→ What you need to do: The task calls for each record to be given again exactly.

##### Source material

-- ==== Sys2Proof/Laws/Ops.lean ====
section
/-! SUPPORT. One lemma per shared operation that says everything it can do; proofs cite these and unfold none of the operations. -/

namespace Sys2Proof.Machine

open Sys2Proof.Safety

@[simp] theorem addressValid_iff (p : Params) (sp : Space) (a : Word) :
    addressValid p sp a = true ↔ a.toNat < spaceSize p sp := by
  simp [addressValid]

/-! ### Reads -/

theorem byteAt_setByte (s : State) (sp sp' : Space) (a b : Nat) (v : Byte) :
    (s.setByte sp a v).byteAt sp' b = if sp' = sp ∧ b = a then v else s.byteAt sp' b := by
  cases sp <;> cases sp' <;> simp [State.byteAt, State.space, State.setByte, Memory.get?_set] <;> split <;> simp_all

theorem memRead_inRange {sp : Space} {a : Word} {s : State} (h : a.toNat < spaceSize s.params sp) :
    memRead sp a s = (s.byteAt sp a.toNat, s) := by
  simp [memRead, h]

theorem memRead_outOfRange {sp : Space} {a : Word} {s : State} (h : ¬ a.toNat < spaceSize s.params sp) :
    memRead sp a s = drawByte (reportOutOfRange sp a (readKind sp) s) := by
  simp [memRead, h]

/-- A read changes the report, the sticky mark and the draw count at most. -/
theorem memRead_frame (sp : Space) (a : Word) (s : State) :
    (memRead sp a s).2 = { s with
      report := ⟨s.report.kind, (memRead sp a s).2.report.conditions⟩
      sticky := (memRead sp a s).2.sticky
      draws := (memRead sp a s).2.draws } := by
  unfold memRead
  split <;> rfl

/-- A read reports at most its own address, and draws one byte when it does. -/
theorem memRead_report (sp : Space) (a : Word) (s : State) :
    ((memRead sp a s).2.report.conditions = s.report.conditions ∧ (memRead sp a s).2.sticky = s.sticky ∧
      (memRead sp a s).2.draws = s.draws) ∨
    ((memRead sp a s).2.report.conditions = s.report.conditions ++ [⟨sp, a, readKind sp⟩] ∧
      (memRead sp a s).2.sticky = true ∧ (memRead sp a s).2.draws = s.draws + 1) := by
  unfold memRead
  split
  · exact .inl ⟨rfl, rfl, rfl⟩
  · exact .inr ⟨rfl, rfl, rfl⟩

/-! ### Writes -/

theorem memWrite_inRange {sp : DataSpace} {a : Word} {v : Byte} {s : State} (h : a.toNat < spaceSize s.params sp.toSpace) :
    memWrite sp a v s = s.setByte sp.toSpace a.toNat v := by
  simp [memWrite, h]

theorem memWrite_outOfRange {sp : DataSpace} {a : Word} {v : Byte} {s : State}
    (h : ¬ a.toNat < spaceSize s.params sp.toSpace) :
    memWrite sp a v s = reportOutOfRange sp.toSpace a .write s := by
  simp [memWrite, h]

/-- A write changes RAM, VRAM or STACK, the report and the sticky mark at most. -/
theorem memWrite_frame (sp : DataSpace) (a : Word) (v : Byte) (s : State) :
    memWrite sp a v s = { s with
      ram := (memWrite sp a v s).ram
      vram := (memWrite sp a v s).vram
      stack := (memWrite sp a v s).stack
      report := ⟨s.report.kind, (memWrite sp a v s).report.conditions⟩
      sticky := (memWrite sp a v s).sticky } := by
  unfold memWrite
  split
  · cases sp <;> rfl
  · rfl

/-! ### Fetch -/

theorem fetch_inRange {s : State} (h : s.pc.toNat < s.params.imageLen) :
    fetch s = (s.codeByte s.pc, s.setPc (s.pc + 1)) := by
  simp [fetch, memRead_inRange (sp := .code) h, State.codeByte, State.setPc]

/-- A fetch advances PC by one, and otherwise changes what a read changes. -/
theorem fetch_frame (s : State) :
    (fetch s).2 = { s with
      pc := s.pc + 1
      report := ⟨s.report.kind, (fetch s).2.report.conditions⟩
      sticky := (fetch s).2.sticky
      draws := (fetch s).2.draws } := by
  show { (memRead .code s.pc s).2 with pc := s.pc + 1 } = _
  rw [memRead_frame]
  rfl

/-! ### Every instruction completes -/

/-- No meaning ends in a fault or a refusal. -/
theorem exec_completes (i : Instr) (s : State) : ∃ u, exec i s = .next u := by
  cases i <;> exact ⟨_, rfl⟩

end Sys2Proof.Machine
end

##########

→ Exercise output:
-- ==== Sys2Proof/Laws/Ops.lean ====
section
/-! SUPPORT. One lemma per shared operation that says everything it can do; proofs cite these and unfold none of the operations. -/

namespace Sys2Proof.Machine

open Sys2Proof.Safety

@[simp] theorem addressValid_iff (p : Params) (sp : Space) (a : Word) :
    addressValid p sp a = true ↔ a.toNat < spaceSize p sp := by
  simp [addressValid]

/-! ### Reads -/

theorem byteAt_setByte (s : State) (sp sp' : Space) (a b : Nat) (v : Byte) :
    (s.setByte sp a v).byteAt sp' b = if sp' = sp ∧ b = a then v else s.byteAt sp' b := by
  cases sp <;> cases sp' <;> simp [State.byteAt, State.space, State.setByte, Memory.get?_set] <;> split <;> simp_all

theorem memRead_inRange {sp : Space} {a : Word} {s : State} (h : a.toNat < spaceSize s.params sp) :
    memRead sp a s = (s.byteAt sp a.toNat, s) := by
  simp [memRead, h]

theorem memRead_outOfRange {sp : Space} {a : Word} {s : State} (h : ¬ a.toNat < spaceSize s.params sp) :
    memRead sp a s = drawByte (reportOutOfRange sp a (readKind sp) s) := by
  simp [memRead, h]

/-- A read changes the report, the sticky mark and the draw count at most. -/
theorem memRead_frame (sp : Space) (a : Word) (s : State) :
    (memRead sp a s).2 = { s with
      report := ⟨s.report.kind, (memRead sp a s).2.report.conditions⟩
      sticky := (memRead sp a s).2.sticky
      draws := (memRead sp a s).2.draws } := by
  unfold memRead
  split <;> rfl

/-- A read reports at most its own address, and draws one byte when it does. -/
theorem memRead_report (sp : Space) (a : Word) (s : State) :
    ((memRead sp a s).2.report.conditions = s.report.conditions ∧ (memRead sp a s).2.sticky = s.sticky ∧
      (memRead sp a s).2.draws = s.draws) ∨
    ((memRead sp a s).2.report.conditions = s.report.conditions ++ [⟨sp, a, readKind sp⟩] ∧
      (memRead sp a s).2.sticky = true ∧ (memRead sp a s).2.draws = s.draws + 1) := by
  unfold memRead
  split
  · exact .inl ⟨rfl, rfl, rfl⟩
  · exact .inr ⟨rfl, rfl, rfl⟩

/-! ### Writes -/

theorem memWrite_inRange {sp : DataSpace} {a : Word} {v : Byte} {s : State} (h : a.toNat < spaceSize s.params sp.toSpace) :
    memWrite sp a v s = s.setByte sp.toSpace a.toNat v := by
  simp [memWrite, h]

theorem memWrite_outOfRange {sp : DataSpace} {a : Word} {v : Byte} {s : State}
    (h : ¬ a.toNat < spaceSize s.params sp.toSpace) :
    memWrite sp a v s = reportOutOfRange sp.toSpace a .write s := by
  simp [memWrite, h]

/-- A write changes RAM, VRAM or STACK, the report and the sticky mark at most. -/
theorem memWrite_frame (sp : DataSpace) (a : Word) (v : Byte) (s : State) :
    memWrite sp a v s = { s with
      ram := (memWrite sp a v s).ram
      vram := (memWrite sp a v s).vram
      stack := (memWrite sp a v s).stack
      report := ⟨s.report.kind, (memWrite sp a v s).report.conditions⟩
      sticky := (memWrite sp a v s).sticky } := by
  unfold memWrite
  split
  · cases sp <;> rfl
  · rfl

/-! ### Fetch -/

theorem fetch_inRange {s : State} (h : s.pc.toNat < s.params.imageLen) :
    fetch s = (s.codeByte s.pc, s.setPc (s.pc + 1)) := by
  simp [fetch, memRead_inRange (sp := .code) h, State.codeByte, State.setPc]

/-- A fetch advances PC by one, and otherwise changes what a read changes. -/
theorem fetch_frame (s : State) :
    (fetch s).2 = { s with
      pc := s.pc + 1
      report := ⟨s.report.kind, (fetch s).2.report.conditions⟩
      sticky := (fetch s).2.sticky
      draws := (fetch s).2.draws } := by
  show { (memRead .code s.pc s).2 with pc := s.pc + 1 } = _
  rw [memRead_frame]
  rfl

/-! ### Every instruction completes -/

/-- No meaning ends in a fault or a refusal. -/
theorem exec_completes (i : Instr) (s : State) : ∃ u, exec i s = .next u := by
  cases i <;> exact ⟨_, rfl⟩

end Sys2Proof.Machine
end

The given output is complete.